Partition | GrpJobs (Max) | GrpNodes (Max) | GrpSubmitJobs (Max) | MaxWallTime |
general | 2 | 6 | 2 | 12 hours |
Disk Quota
The disk quota for each SSCI and SENG PI group in hpc2 is 2 TB, and for other PI group is 500 GB. The quota is shared among all members of the group. Usage exceeding the quota have 24-hour grace period to clean up the extra data. The total disk space available in the cluster is 340TB.

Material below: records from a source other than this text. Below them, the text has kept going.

/-- What a scan does with a condition present: an entry found CLEARED is raised again, an ACTIVE one follows the severity, and
without an entry one is made at the lowest free general index, or the condition counts as unrecorded. A new or re-raised
entry is marked against the ACTIVE entry of its root source. Absent kinds: the acknowledged entry is retired, another
CLEARED, and the marks that name either come off. TABLE_FULL is settled at the end, and keeps its unrecorded count as it
becomes CLEARED (log 40). -/
def Obligations.AlarmRaiseAndClear : Prop :=
  (∀ (seconds : Seconds) (src : AlarmSource) (c : Scan) (f : Found),
    let isIt := fun e : AlarmEntry => e.source = src ∧ e.kind = f.kind
    let root := c.table.rootOf f.rootSource
    let met := fun e : AlarmEntry =>
      if e.condition = .cleared then
        { e with condition := .active, raiseCount := min (e.raiseCount + 1) 255, severity := f.severity, root := root,
                 lastChange := seconds }
      else if f.severity.code < e.severity.code then
        { e with severity := f.severity, acknowledged := false, lastChange := seconds }
      else if e.severity.code < f.severity.code then { e with severity := f.severity, lastChange := seconds } else e
    ((∃ e ∈ c.table.entries, isIt e) → Scan.present seconds src c f = { c with table := { c.table with
        entries := c.table.entries.map (fun e => if e.source = src ∧ e.kind = f.kind then met e else e) } })
    ∧ (∀ k, (∀ e ∈ c.table.entries, ¬ isIt e) → k ≤ 46 → (∀ e ∈ c.table.entries, e.index ≠ k) →
        (∀ j, j < k → ∃ e ∈ c.table.entries, e.index = j) →
        let made : AlarmEntry :=
          { index := k, serial := c.table.nextSerial, source := src, kind := f.kind, severity := f.severity,
            condition := .active, acknowledged := false, root := root, raiseCount := 1, firstRaised := seconds,
            lastChange := seconds, unrecorded := 0 }
        Scan.present seconds src c f = { c with table := { c.table with
          nextSerial := c.table.nextSerial + 1, entries := c.table.entries ++ [made] } })
    ∧ ((∀ e ∈ c.table.entries, ¬ isIt e) → (∀ j, j ≤ 46 → ∃ e ∈ c.table.entries, e.index = j) →
        Scan.present seconds src c f = { c with unrecorded := c.unrecorded + 1 }))
  ∧ (∀ (t : AlarmTable) (src : AlarmSource),
    t.rootOf none = none
    ∧ ((∀ e ∈ t.entries, ¬ (e.source = src ∧ e.condition = .active)) → t.rootOf (some src) = none)
    ∧ (∀ e before after, t.entries = before ++ e :: after → e.source = src ∧ e.condition = .active →
        (∀ x ∈ before, ¬ (x.source = src ∧ x.condition = .active)) → t.rootOf (some src) = some e.index))
  ∧ (∀ (seconds : Seconds) (src : AlarmSource) (found : List Found) (t : AlarmTable),
    let gone := fun e : AlarmEntry => e.source = src ∧ e.condition = .active ∧ ∀ f ∈ found, f.kind ≠ e.kind
    let offMarks := fun e : AlarmEntry => ∃ k, e.root = some k ∧ ∃ g ∈ t.entries, gone g ∧ g.index = k
    let u := t.clearAbsent seconds src found
    u = { t with entries := u.entries }
    ∧ (∀ x ∈ u.entries, ∃ e ∈ t.entries, ¬ (gone e ∧ e.acknowledged = true)
        ∧ (gone e → x = { e with condition := .cleared, lastChange := seconds, root := x.root })
        ∧ (¬ gone e → x = { e with root := x.root })
        ∧ (offMarks e → x.root = none) ∧ (¬ offMarks e → x.root = e.root))
    ∧ (∀ e ∈ t.entries, ¬ (gone e ∧ e.acknowledged = true) → ∃ x ∈ u.entries, x.serial = e.serial ∧ x.index = e.index))
  ∧ (∀ (n : Nat) (seconds : Seconds) (t : AlarmTable),
    let full := fun e : AlarmEntry => e.kind = .tableFull
    let u := t.settleFull n seconds
    let made : AlarmEntry :=
      { index := 47, serial := t.nextSerial, source := .table, kind := .tableFull, severity := .major,
        condition := .active, acknowledged := false, root := none, raiseCount := 1, firstRaised := seconds,
        lastChange := seconds, unrecorded := n }
    u.lastUnrecorded = n
    ∧ (0 < n → (∀ e ∈ t.entries, ¬ full e) → u = { t with
        lastUnrecorded := n, nextSerial := t.nextSerial + 1, entries := t.entries ++ [made] })
    ∧ (0 < n → (∃ e ∈ t.entries, full e) → u = { t with
        lastUnrecorded := n,
        entries := t.entries.map (fun e =>
          if e.kind ≠ .tableFull then e
          else if e.condition = .cleared then
            { e with condition := .active, raiseCount := min (e.raiseCount + 1) 255, lastChange := seconds,
                     unrecorded := n }
          else { e with unrecorded := n }) })
    ∧ (n = 0 → (∀ e ∈ t.entries, ¬ full e) → u = { t with lastUnrecorded := 0 })
    ∧ (n = 0 → (∀ e ∈ t.entries, full e → e.condition = .cleared) → u = { t with lastUnrecorded := 0 })
    ∧ (n = 0 → (∀ e ∈ t.entries, full e → e.condition = .active ∧ e.acknowledged = false) → u = { t with
        lastUnrecorded := 0,
        entries := t.entries.map (fun e =>
          if e.kind = .tableFull then { e with condition := .cleared, lastChange := seconds } else e) })
    ∧ (n = 0 → (∀ e ∈ t.entries, full e → e.condition = .active ∧ e.acknowledged = true) →
        (∀ e ∈ t.entries, ∀ g ∈ t.entries, full g → e.root ≠ some g.index) →
        u = { t with lastUnrecorded := 0, entries := t.entries.filter (fun e => e.kind != .tableFull) }))
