/-! ### parentFrame -/

@[simp] theorem State.parentFrame_pending (s : State) (l : LinkId) (t : Instant) (f : LinkFrame) : (s.parentFrame l t f).pending = s.pending := by
  unfold State.parentFrame; try dsimp only
  (repeat' split) <;> simp
@[simp] theorem State.parentFrame_clock (s : State) (l : LinkId) (t : Instant) (f : LinkFrame) : (s.parentFrame l t f).clock = s.clock := by
  unfold State.parentFrame; try dsimp only
  (repeat' split) <;> simp
@[simp] theorem State.parentFrame_tb (s : State) (l : LinkId) (t : Instant) (f : LinkFrame) : (s.parentFrame l t f).tb = s.tb := by
  unfold State.parentFrame; try dsimp only
  (repeat' split) <;> simp
@[simp] theorem State.parentFrame_published (s : State) (l : LinkId) (t : Instant) (f : LinkFrame) : (s.parentFrame l t f).published = s.published := by
  unfold State.parentFrame; try dsimp only
  (repeat' split) <;> simp
@[simp] theorem State.parentFrame_older (s : State) (l : LinkId) (t : Instant) (f : LinkFrame) : (s.parentFrame l t f).older = s.older := by
  unfold State.parentFrame; try dsimp only
  (repeat' split) <;> simp
@[simp] theorem State.parentFrame_rm (s : State) (l : LinkId) (t : Instant) (f : LinkFrame) : (s.parentFrame l t f).rm = s.rm := by
  unfold State.parentFrame; try dsimp only
  (repeat' split) <;> simp
@[simp] theorem State.parentFrame_sel (s : State) (l : LinkId) (t : Instant) (f : LinkFrame) : (s.parentFrame l t f).sel = s.sel := by
  unfold State.parentFrame; try dsimp only
  (repeat' split) <;> simp
@[simp] theorem State.parentFrame_stu (s : State) (l : LinkId) (t : Instant) (f : LinkFrame) : (s.parentFrame l t f).stu = s.stu := by
  unfold State.parentFrame; try dsimp only
  (repeat' split) <;> simp
@[simp] theorem State.parentFrame_atu (s : State) (l : LinkId) (t : Instant) (f : LinkFrame) : (s.parentFrame l t f).atu = s.atu := by
  unfold State.parentFrame; try dsimp only
  (repeat' split) <;> simp
@[simp] theorem State.parentFrame_port (s : State) (l : LinkId) (t : Instant) (f : LinkFrame) : (s.parentFrame l t f).port = s.port := by
  unfold State.parentFrame; try dsimp only
  (repeat' split) <;> simp

/-! ### serveFrame -/

@[simp] theorem State.serveFrame_pending (s : State) (l : LinkId) (t : Instant) (f : LinkFrame) : (s.serveFrame l t f).pending = s.pending := by
  unfold State.serveFrame; try dsimp only
  (repeat' split) <;> simp
@[simp] theorem State.serveFrame_clock (s : State) (l : LinkId) (t : Instant) (f : LinkFrame) : (s.serveFrame l t f).clock = s.clock := by
  unfold State.serveFrame; try dsimp only
  (repeat' split) <;> simp
@[simp] theorem State.serveFrame_tb (s : State) (l : LinkId) (t : Instant) (f : LinkFrame) : (s.serveFrame l t f).tb = s.tb := by
  unfold State.serveFrame; try dsimp only
  (repeat' split) <;> simp
@[simp] theorem State.serveFrame_published (s : State) (l : LinkId) (t : Instant) (f : LinkFrame) : (s.serveFrame l t f).published = s.published := by
  unfold State.serveFrame; try dsimp only
  (repeat' split) <;> simp
@[simp] theorem State.serveFrame_older (s : State) (l : LinkId) (t : Instant) (f : LinkFrame) : (s.serveFrame l t f).older = s.older := by
  unfold State.serveFrame; try dsimp only
  (repeat' split) <;> simp
@[simp] theorem State.serveFrame_rm (s : State) (l : LinkId) (t : Instant) (f : LinkFrame) : (s.serveFrame l t f).rm = s.rm := by
  unfold State.serveFrame; try dsimp only
  (repeat' split) <;> simp
@[simp] theorem State.serveFrame_sel (s : State) (l : LinkId) (t : Instant) (f : LinkFrame) : (s.serveFrame l t f).sel = s.sel := by
  unfold State.serveFrame; try dsimp only
  (repeat' split) <;> simp
@[simp] theorem State.serveFrame_atu (s : State) (l : LinkId) (t : Instant) (f : LinkFrame) : (s.serveFrame l t f).atu = s.atu := by
  unfold State.serveFrame; try dsimp only
  (repeat' split) <;> simp
@[simp] theorem State.serveFrame_port (s : State) (l : LinkId) (t : Instant) (f : LinkFrame) : (s.serveFrame l t f).port = s.port := by
  unfold State.serveFrame; try dsimp only
  (repeat' split) <;> simp

/-! ### takeFrame -/

@[simp] theorem State.takeFrame_pending (s : State) (l : LinkId) (t : Instant) (f : LinkFrame) : (s.takeFrame l t f).pending = s.pending := by
  unfold State.takeFrame; try dsimp only
  (repeat' split) <;> simp
@[simp] theorem State.takeFrame_clock (s : State) (l : LinkId) (t : Instant) (f : LinkFrame) : (s.takeFrame l t f).clock = s.clock := by
  unfold State.takeFrame; try dsimp only
  (repeat' split) <;> simp
@[simp] theorem State.takeFrame_tb (s : State) (l : LinkId) (t : Instant) (f : LinkFrame) : (s.takeFrame l t f).tb = s.tb := by
  unfold State.takeFrame; try dsimp only
  (repeat' split) <;> simp
@[simp] theorem State.takeFrame_published (s : State) (l : LinkId) (t : Instant) (f : LinkFrame) : (s.takeFrame l t f).published = s.published := by
  unfold State.takeFrame; try dsimp only
  (repeat' split) <;> simp
@[simp] theorem State.takeFrame_older (s : State) (l : LinkId) (t : Instant) (f : LinkFrame) : (s.takeFrame l t f).older = s.older := by
  unfold State.takeFrame; try dsimp only
  (repeat' split) <;> simp
@[simp] theorem State.takeFrame_rm (s : State) (l : LinkId) (t : Instant) (f : LinkFrame) : (s.takeFrame l t f).rm = s.rm := by
  unfold State.takeFrame; try dsimp only
  (repeat' split) <;> simp
@[simp] theorem State.takeFrame_sel (s : State) (l : LinkId) (t : Instant) (f : LinkFrame) : (s.takeFrame l t f).sel = s.sel := by
  unfold State.takeFrame; try dsimp only
  (repeat' split) <;> simp
@[simp] theorem State.takeFrame_atu (s : State) (l : LinkId) (t : Instant) (f : LinkFrame) : (s.takeFrame l t f).atu = s.atu := by
  unfold State.takeFrame; try dsimp only
  (repeat' split) <;> simp
@[simp] theorem State.takeFrame_port (s : State) (l : LinkId) (t : Instant) (f : LinkFrame) : (s.takeFrame l t f).port = s.port := by
  unfold State.takeFrame; try dsimp only
  (repeat' split) <;> simp

/-! ### frameTaken -/

@[simp] theorem State.frameTaken_pending (s : State) (l : LinkId) (t : Instant) (f : LinkFrame) : (s.frameTaken l t f).pending = s.pending := by
  unfold State.frameTaken; try dsimp only
  (repeat' split) <;> simp
@[simp] theorem State.frameTaken_tb (s : State) (l : LinkId) (t : Instant) (f : LinkFrame) : (s.frameTaken l t f).tb = s.tb := by
  unfold State.frameTaken; try dsimp only
  (repeat' split) <;> simp
@[simp] theorem State.frameTaken_published (s : State) (l : LinkId) (t : Instant) (f : LinkFrame) : (s.frameTaken l t f).published = s.published := by
  unfold State.frameTaken; try dsimp only
  (repeat' split) <;> simp
@[simp] theorem State.frameTaken_older (s : State) (l : LinkId) (t : Instant) (f : LinkFrame) : (s.frameTaken l t f).older = s.older := by
  unfold State.frameTaken; try dsimp only
  (repeat' split) <;> simp
@[simp] theorem State.frameTaken_rm (s : State) (l : LinkId) (t : Instant) (f : LinkFrame) : (s.frameTaken l t f).rm = s.rm := by
  unfold State.frameTaken; try dsimp only
  (repeat' split) <;> simp
@[simp] theorem State.frameTaken_sel (s : State) (l : LinkId) (t : Instant) (f : LinkFrame) : (s.frameTaken l t f).sel = s.sel := by
  unfold State.frameTaken; try dsimp only
  (repeat' split) <;> simp
@[simp] theorem State.frameTaken_atu (s : State) (l : LinkId) (t : Instant) (f : LinkFrame) : (s.frameTaken l t f).atu = s.atu := by
  unfold State.frameTaken; try dsimp only
  (repeat' split) <;> simp
@[simp] theorem State.frameTaken_port (s : State) (l : LinkId) (t : Instant) (f : LinkFrame) : (s.frameTaken l t f).port = s.port := by
  unfold State.frameTaken; try dsimp only
  (repeat' split) <;> simp

/-! ### takeChar -/

@[simp] theorem State.takeChar_pending (s : State) (l : LinkId) (t : Instant) (c : LinkChar) : (s.takeChar l t c).pending = s.pending := by
  unfold State.takeChar; try dsimp only
  (repeat' split) <;> simp
@[simp] theorem State.takeChar_tb (s : State) (l : LinkId) (t : Instant) (c : LinkChar) : (s.takeChar l t c).tb = s.tb := by
  unfold State.takeChar; try dsimp only
  (repeat' split) <;> simp
@[simp] theorem State.takeChar_published (s : State) (l : LinkId) (t : Instant) (c : LinkChar) : (s.takeChar l t c).published = s.published := by
  unfold State.takeChar; try dsimp only
  (repeat' split) <;> simp
@[simp] theorem State.takeChar_older (s : State) (l : LinkId) (t : Instant) (c : LinkChar) : (s.takeChar l t c).older = s.older := by
  unfold State.takeChar; try dsimp only
  (repeat' split) <;> simp
@[simp] theorem State.takeChar_rm (s : State) (l : LinkId) (t : Instant) (c : LinkChar) : (s.takeChar l t c).rm = s.rm := by
  unfold State.takeChar; try dsimp only
  (repeat' split) <;> simp
@[simp] theorem State.takeChar_sel (s : State) (l : LinkId) (t : Instant) (c : LinkChar) : (s.takeChar l t c).sel = s.sel := by
  unfold State.takeChar; try dsimp only
  (repeat' split) <;> simp
@[simp] theorem State.takeChar_atu (s : State) (l : LinkId) (t : Instant) (c : LinkChar) : (s.takeChar l t c).atu = s.atu := by
  unfold State.takeChar; try dsimp only
  (repeat' split) <;> simp
@[simp] theorem State.takeChar_port (s : State) (l : LinkId) (t : Instant) (c : LinkChar) : (s.takeChar l t c).port = s.port := by
  unfold State.takeChar; try dsimp only
  (repeat' split) <;> simp

/-! ### takeChars -/

@[simp] theorem State.takeChars_pending (s : State) (l : LinkId) (t : Instant) (cs : List LinkChar) : (s.takeChars l t cs).pending = s.pending := by
  induction cs generalizing s t with
  | nil => rfl
  | cons c cs ih => simp [State.takeChars, ih]
@[simp] theorem State.takeChars_tb (s : State) (l : LinkId) (t : Instant) (cs : List LinkChar) : (s.takeChars l t cs).tb = s.tb := by
  induction cs generalizing s t with
  | nil => rfl
  | cons c cs ih => simp [State.takeChars, ih]
@[simp] theorem State.takeChars_published (s : State) (l : LinkId) (t : Instant) (cs : List LinkChar) : (s.takeChars l t cs).published = s.published := by
  induction cs generalizing s t with
  | nil => rfl
  | cons c cs ih => simp [State.takeChars, ih]
@[simp] theorem State.takeChars_older (s : State) (l : LinkId) (t : Instant) (cs : List LinkChar) : (s.takeChars l t cs).older = s.older := by
  induction cs generalizing s t with
  | nil => rfl
  | cons c cs ih => simp [State.takeChars, ih]
@[simp] theorem State.takeChars_rm (s : State) (l : LinkId) (t : Instant) (cs : List LinkChar) : (s.takeChars l t cs).rm = s.rm := by
  induction cs generalizing s t with
  | nil => rfl
  | cons c cs ih => simp [State.takeChars, ih]
@[simp] theorem State.takeChars_sel (s : State) (l : LinkId) (t : Instant) (cs : List LinkChar) : (s.takeChars l t cs).sel = s.sel := by
  induction cs generalizing s t with
  | nil => rfl
  | cons c cs ih => simp [State.takeChars, ih]
@[simp] theorem State.takeChars_atu (s : State) (l : LinkId) (t : Instant) (cs : List LinkChar) : (s.takeChars l t cs).atu = s.atu := by
  induction cs generalizing s t with
  | nil => rfl
  | cons c cs ih => simp [State.takeChars, ih]
@[simp] theorem State.takeChars_port (s : State) (l : LinkId) (t : Instant) (cs : List LinkChar) : (s.takeChars l t cs).port = s.port := by
  induction cs generalizing s t with
  | nil => rfl
  | cons c cs ih => simp [State.takeChars, ih]

/-! ### nowReceiving -/

@[simp] theorem State.nowReceiving_pending (s : State) (l : LinkId) (f : Option RxFrame) : (s.nowReceiving l f).pending = s.pending := by
  unfold State.nowReceiving; try dsimp only
  (repeat' split) <;> simp
@[simp] theorem State.nowReceiving_tb (s : State) (l : LinkId) (f : Option RxFrame) : (s.nowReceiving l f).tb = s.tb := by
  unfold State.nowReceiving; try dsimp only
  (repeat' split) <;> simp
@[simp] theorem State.nowReceiving_published (s : State) (l : LinkId) (f : Option RxFrame) : (s.nowReceiving l f).published = s.published := by
  unfold State.nowReceiving; try dsimp only
  (repeat' split) <;> simp
@[simp] theorem State.nowReceiving_older (s : State) (l : LinkId) (f : Option RxFrame) : (s.nowReceiving l f).older = s.older := by
  unfold State.nowReceiving; try dsimp only
  (repeat' split) <;> simp
@[simp] theorem State.nowReceiving_rm (s : State) (l : LinkId) (f : Option RxFrame) : (s.nowReceiving l f).rm = s.rm := by
  unfold State.nowReceiving; try dsimp only
  (repeat' split) <;> simp
@[simp] theorem State.nowReceiving_sel (s : State) (l : LinkId) (f : Option RxFrame) : (s.nowReceiving l f).sel = s.sel := by
  unfold State.nowReceiving; try dsimp only
  (repeat' split) <;> simp
@[simp] theorem State.nowReceiving_atu (s : State) (l : LinkId) (f : Option RxFrame) : (s.nowReceiving l f).atu = s.atu := by
  unfold State.nowReceiving; try dsimp only
  (repeat' split) <;> simp
@[simp] theorem State.nowReceiving_port (s : State) (l : LinkId) (f : Option RxFrame) : (s.nowReceiving l f).port = s.port := by
  unfold State.nowReceiving; try dsimp only
  (repeat' split) <;> simp

/-! ### endWindow -/

@[simp] theorem State.endWindow_pending (s : State) (l : LinkId) (k i : Nat) (r : SiteRecord) : (s.endWindow l k i r).pending = s.pending := by
  unfold State.endWindow; try dsimp only
  (repeat' split) <;> simp
@[simp] theorem State.endWindow_clock (s : State) (l : LinkId) (k i : Nat) (r : SiteRecord) : (s.endWindow l k i r).clock = s.clock := by
  unfold State.endWindow; try dsimp only
  (repeat' split) <;> simp
@[simp] theorem State.endWindow_tb (s : State) (l : LinkId) (k i : Nat) (r : SiteRecord) : (s.endWindow l k i r).tb = s.tb := by
  unfold State.endWindow; try dsimp only
  (repeat' split) <;> simp
@[simp] theorem State.endWindow_published (s : State) (l : LinkId) (k i : Nat) (r : SiteRecord) : (s.endWindow l k i r).published = s.published := by
  unfold State.endWindow; try dsimp only
  (repeat' split) <;> simp
@[simp] theorem State.endWindow_older (s : State) (l : LinkId) (k i : Nat) (r : SiteRecord) : (s.endWindow l k i r).older = s.older := by
  unfold State.endWindow; try dsimp only
  (repeat' split) <;> simp
@[simp] theorem State.endWindow_rm (s : State) (l : LinkId) (k i : Nat) (r : SiteRecord) : (s.endWindow l k i r).rm = s.rm := by
  unfold State.endWindow; try dsimp only
  (repeat' split) <;> simp
@[simp] theorem State.endWindow_sel (s : State) (l : LinkId) (k i : Nat) (r : SiteRecord) : (s.endWindow l k i r).sel = s.sel := by
  unfold State.endWindow; try dsimp only
  (repeat' split) <;> simp
@[simp] theorem State.endWindow_links (s : State) (l : LinkId) (k i : Nat) (r : SiteRecord) : (s.endWindow l k i r).links = s.links := by
  unfold State.endWindow; try dsimp only
  (repeat' split) <;> simp
@[simp] theorem State.endWindow_atu (s : State) (l : LinkId) (k i : Nat) (r : SiteRecord) : (s.endWindow l k i r).atu = s.atu := by
  unfold State.endWindow; try dsimp only
  (repeat' split) <;> simp
@[simp] theorem State.endWindow_port (s : State) (l : LinkId) (k i : Nat) (r : SiteRecord) : (s.endWindow l k i r).port = s.port := by
  unfold State.endWindow; try dsimp only
  (repeat' split) <;> simp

To check the disk usage and quota of your group:
lfs quota -h -g <your_group> /home
Group Share Directory
A share directory is assigned to each PI group. Users from the same group can access, create and modify files in the share directory.
To access the share directory:
cd /home/share/<your_group>
or
cd $PI_HOME
Note that the group disk quota is also applied to the share directory.
Backup
There is NO backup service on the cluster and user is required to manage the backup of the data themselves.
Scratch Files
There is about 900GB with the /tmp of the compute nodes for local scratch files. User is advised to make use of it and clear them up as soon as you are finished with your application. The files in the /tmp of all nodes will be removed by the system automatically if they are not accessed for more than 10 days.